Stored entries
.....
/-- A pen bound to another port, for a port with INK alone. -/
theorem witness_wrongSource :
    ((withPermissions ⟨true, false, false, false⟩).setPenSettings 2
      { factoryPen 2 with binding := some 1 }).Admits 0 ∧
    (((withPermissions ⟨true, false, false, false⟩).setPenSettings 2
      { factoryPen 2 with binding := some 1 }).penSettings 2).binding ≠ some 0 ∧
    ((withPermissions ⟨true, false, false, false⟩).permissions 0).room = false ∧
    ((withPermissions ⟨true, false, false, false⟩).permissions 0).ink = true ∧
    ((withPermissions ⟨true, true, true, false⟩).permissions 0).ink = true ∧
    15 < (16 : Byte).toNat ∧ 7 < (8 : Byte).toNat :=
  ⟨⟨rfl, by decide⟩, by decide, by decide, by decide, by decide, by decide, by decide⟩

/-- By ROOM, and by INK on a bound pen without ROOM. -/
theorem witness_tuning :
    run0.MayTune 0 2 ∧ (run0.permissions 0).room = true ∧
    (withPermissions ⟨true, false, false, false⟩).MayTune 0 2 ∧
    (withPermissions ⟨true, false, false, false⟩).Admits 0 ∧
    ((withPermissions ⟨true, false, false, false⟩).permissions 0).room = false :=
  ⟨.inl (by decide), by decide, .inr (by decide), ⟨rfl, by decide⟩, by decide⟩

theorem witness_nearerEnd :
    (BitVec.ofInt 16 (-2049)).toInt < -2048 ∧ 2047 < (2048 : Word).toInt ∧
    -2048 ≤ (BitVec.ofInt 16 (-2048)).toInt ∧ (2047 : Word).toInt ≤ 2047 ∧
    (1023 : Word).toNat < 1024 ∧ 2000 < (2001 : Word).toNat ∧ 20 ≤ (20 : Word).toNat := by decide

/-- The ends of the ranges as stored. -/
theorem test_nearerEnd :
    tuningIntoRange ⟨0, 9, 8, 8, 0, 0, 256, 256, 256, 0, 256, 256, 19, 8⟩ =
      ⟨1, 1, 7, 7, 1, 1, 255, 255, 255, 1, 255, 255, 20, 7⟩ ∧
    tuningIntoRange ⟨1024, 1023, 7, 7, 64, 64, 255, 255, 255, 256, 255, 255, 2001, 7⟩ =
      ⟨1023, 1023, 7, 7, 63, 63, 255, 255, 255, 255, 255, 255, 2000, 7⟩ ∧
    snapLimitIntoRange 19 = 20 ∧ snapLimitIntoRange 2001 = 2000 := by decide

theorem witness_bindPen :
    run0.Admits 0 ∧ (run0.permissions 0).room = true ∧ 3 < (4 : Byte).toNat ∧ (4 : Byte) ≠ 0xFF ∧
    3 < (254 : Byte).toNat ∧ (254 : Byte) ≠ 0xFF :=
  ⟨run0_admits, by decide, by decide, by decide, by decide, by decide⟩

/-- A pen with a stroke, which its rebinding classifies, and one without. -/
theorem witness_bindPen_stroke :
    (drawing .inking openStroke18).Admits 0 ∧
    ((drawing .inking openStroke18).permissions 0).room = true ∧
    (drawing .inking openStroke18).currentStroke 1 = some openStroke18 ∧
    run0.currentStroke 1 = none :=
  ⟨⟨rfl, by decide⟩, by decide, by decide, by decide⟩

theorem test_bindPen_rebinds :
    ((after (.bindPen 0 1 1 2) (drawing .inking openStroke18)).stroke? 18).map
      (fun e => (e.state, e.cause)) = some (.committed, some .rebound) := by decide +kernel

/-! ## Samples, points and strokes -/

/-- Below zero, above the axis maximum, and the largest coordinate on the canvas. -/
theorem witness_mapping :
    ((50 : Word).toNat : Int) + (BitVec.ofInt 16 (-120)).toInt < 0 ∧
    (65536 * ((16000 : Nat) : Int) ≤ ((65534 : Word).toNat + (0 : Word).toInt) * (16000 : Word).toNat + 32768 ∧
      ((65534 : Word).toNat + (0 : Word).toInt) * ((16000 : Word).toNat : Int) + 32768 < 65536 * (16000 + 1)) ∧
    (65536 * ((15999 : Nat) : Int) ≤ ((65533 : Word).toNat + (0 : Word).toInt) * (16000 : Word).toNat + 32768 ∧
      ((65533 : Word).toNat + (0 : Word).toInt) * ((16000 : Word).toNat : Int) + 32768 < 65536 * (15999 + 1)) := by
  decide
.....
▸ GOAL OF THE EXERCISE
With the first line of the records as the start and the line holding "-2048 ≤ (BitVec.ofInt" as the end, please copy exactly those lines and no others.

▸ WRITTEN RESPONSE
/-- A pen bound to another port, for a port with INK alone. -/
theorem witness_wrongSource :
    ((withPermissions ⟨true, false, false, false⟩).setPenSettings 2
      { factoryPen 2 with binding := some 1 }).Admits 0 ∧
    (((withPermissions ⟨true, false, false, false⟩).setPenSettings 2
      { factoryPen 2 with binding := some 1 }).penSettings 2).binding ≠ some 0 ∧
    ((withPermissions ⟨true, false, false, false⟩).permissions 0).room = false ∧
    ((withPermissions ⟨true, false, false, false⟩).permissions 0).ink = true ∧
    ((withPermissions ⟨true, true, true, false⟩).permissions 0).ink = true ∧
    15 < (16 : Byte).toNat ∧ 7 < (8 : Byte).toNat :=
  ⟨⟨rfl, by decide⟩, by decide, by decide, by decide, by decide, by decide, by decide⟩

/-- By ROOM, and by INK on a bound pen without ROOM. -/
theorem witness_tuning :
    run0.MayTune 0 2 ∧ (run0.permissions 0).room = true ∧
    (withPermissions ⟨true, false, false, false⟩).MayTune 0 2 ∧
    (withPermissions ⟨true, false, false, false⟩).Admits 0 ∧
    ((withPermissions ⟨true, false, false, false⟩).permissions 0).room = false :=
  ⟨.inl (by decide), by decide, .inr (by decide), ⟨rfl, by decide⟩, by decide⟩

theorem witness_nearerEnd :
    (BitVec.ofInt 16 (-2049)).toInt < -2048 ∧ 2047 < (2048 : Word).toInt ∧
    -2048 ≤ (BitVec.ofInt 16 (-2048)).toInt ∧ (2047 : Word).toInt ≤ 2047 ∧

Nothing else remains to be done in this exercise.